EXERCISE DIRECTIONS :: Each line of the data below that includes the string "else" must be copied.

════

-- ==== Sys2Proof/Certificates/Slice0/Obligations.lean ====
section
/-! DEFINITION. The statements for the provers, over the rules of spec/. Each says what it rests on; a statement whose docstring names a log entry rests on
the model's choice there. -/
open Sys2Proof Sys2Proof.Machine

/-! ### The queue -/

/-- A step takes the command at the front of the queue and runs it on the state with the rest of the queue. -/
def Obligations.StepRunsFrontCommand : Prop :=
  ∀ (s : State) (c : Instr) (r : List Instr), s.pending = c :: r → step s = exec c { s with pending := r }

/-- With no command waiting a step lets time pass (assumption log 10: the model's choice). Without the core domain only the battery domain's clock goes on. With
it, one nanosecond of the time base passes, or two or none when the steering of a member, in parts of 10^9, has gathered a whole one (R330, R331): fences that waited
take effect on units that no longer hold a job, and each link that is up sends what falls due. While no fence waits and no link is up, nothing changes but
the time base, WRAPPED, set when it passes 2^64 (R322), the powered hours of the wales, BAT_RTC and what the steering has gathered. -/
def Obligations.EmptyQueueTicks : Prop :=
  ∀ s : State, s.pending = [] →
    let b := s.toBlock
    let g := b.wty.phase + b.wty.rate
    let n : Nat := if 1000000000 ≤ g then 2 else if g ≤ -1000000000 then 0 else 1
    let paced := b.modWty (fun f => { f with phase := g + 1000000000 - 1000000000 * (n : Int) })
    (b.boot.coreUp = false → b.boot.aonUp = false → b.bat.supplied = false → step s = .next s) ∧
    (b.boot.coreUp = false → b.boot.aonUp = true ∨ b.bat.supplied = true → step s = .next (s.to { b with bat := b.bat.pass 1 })) ∧
    (b.boot.coreUp = true →
      (n = 0 → step s = .next (s.to paced)) ∧
      (n ≠ 0 → step s = .next (s.to ((List.finRange 4).foldl Block.sendPeriodic (paced.setTime (b.now + BitVec.ofNat 64 n)).takeFences))) ∧
      (n ≠ 0 → b.flt.fencesDue = [] → (∀ p, (b.port p).st ≠ .up) →
        ∃ t, step s = .next t ∧ t.pending = [] ∧ t.now = s.now + BitVec.ofNat 64 n ∧ t.wrapped = (s.wrapped || decide (t.now.toNat < s.now.toNat)) ∧
          t.bat = s.bat.pass n ∧ t.wty = paced.wty ∧
          { t with now := s.now, wrapped := s.wrapped, wales := s.wales, bat := s.bat, wty := s.wty } = s))

/-- Every command completes in every state, and none touches the queue. -/
def Obligations.EveryCommandAnswers : Prop :=
  ∀ (c : Instr) (s : State), ∃ t, exec c s = .next t ∧ t.pending = s.pending

/-! ### The flow of a microprogram (chapter 05) -/

/-- The sequencer's registers (R108; their numbers and widths are those of State). F0 always reads 1 and ignores writes, so BT F0 is an unconditional branch;
every other flag takes the value and taint written, and no other flag changes. A register write reaches its register and its taint alone, and the operations of a
microword in issue still read what stood when it began (R112). The return stack has
eight entries: a CALL with fewer pushes, a CALL with eight or a RET with none is a machine check with Detail 0x109. A reserved OP, NEXT or SYNC value reached at
run time is one with Detail 0x10C, whatever the operation. -/
def Obligations.RegistersAndFlags : Prop :=
  (∀ (x : Wale) (f g : Reg) (v t : Bool),
      x.flag 0 = true ∧ x.flagS 0 = false ∧
      (x.micro.held = none →
        (x.setFlag f v t).flag g = (if g = f ∧ f ≠ 0 then v else x.flag g) ∧
        (x.setFlag f v t).flagS g = (if g = f ∧ f ≠ 0 then t else x.flagS g))) ∧
  (∀ (x : Wale) (d r : Reg) (v : W64) (t : Bool),
      (x.micro.held = none →
        (x.setReg d v t).reg r = (if r = d then v else x.reg r) ∧ (x.setReg d v t).regS r = (if r = d then t else x.regS r)) ∧
      (x.during.setReg d v t).reg r = x.during.reg r ∧
      (∀ f, (x.setReg d v t).flag f = x.flag f) ∧ (x.setReg d v t).opmem = x.opmem ∧ (x.setReg d v t).micro.pc = x.micro.pc) ∧
  (∀ (s : State) (w : WaleId) (t : BitVec 14),
      let x := s.current w
      (x.mayGo t → Does s w (.bt w 0 t) (x.setPc t)) ∧
      (x.mayGo t → x.micro.stack.length < 8 →
        Does s w (.call w t) { x with micro := { x.micro with stack := (x.micro.pc + 1) :: x.micro.stack, pc := t } }) ∧
      (8 ≤ x.micro.stack.length → Checks s w (.call w t) 0x109) ∧
      (x.micro.stack = [] → Checks s w (.ret w) 0x109)) ∧
  (∀ (s : State) (w : WaleId) (c : Instr), c.microword = some w → s.toBlock.issues w = true →
      let x := s.toBlock.wale w
      let m := x.uword x.micro.pc.toNat
      let bad := Host.Outcome.next (φ := Fault) (ρ := Refusal) (s.to (s.toBlock.machineCheck w 0x10C))
      microParityOk m = true →
      (m.getLsbD 23 = true → 14 < bits m.toNat 22 18 → exec c s = bad) ∧
      (m.getLsbD 23 = false → nanoParityOk (x.nword (bits m.toNat 22 12)) = true → 2 ≤ bits m.toNat 3 2 ∨ bits m.toNat 1 0 = 3 → exec c s = bad))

════

COMPLETED TASK ::
    let n : Nat := if 1000000000 ≤ g then 2 else if g ≤ -1000000000 then 0 else 1
        (x.setFlag f v t).flag g = (if g = f ∧ f ≠ 0 then v else x.flag g) ∧
        (x.setFlag f v t).flagS g = (if g = f ∧ f ≠ 0 then t else x.flagS g))) ∧
        (x.setReg d v t).reg r = (if r = d then v else x.reg r) ∧ (x.setReg d v t).regS r = (if r = d then t else x.regS r)) ∧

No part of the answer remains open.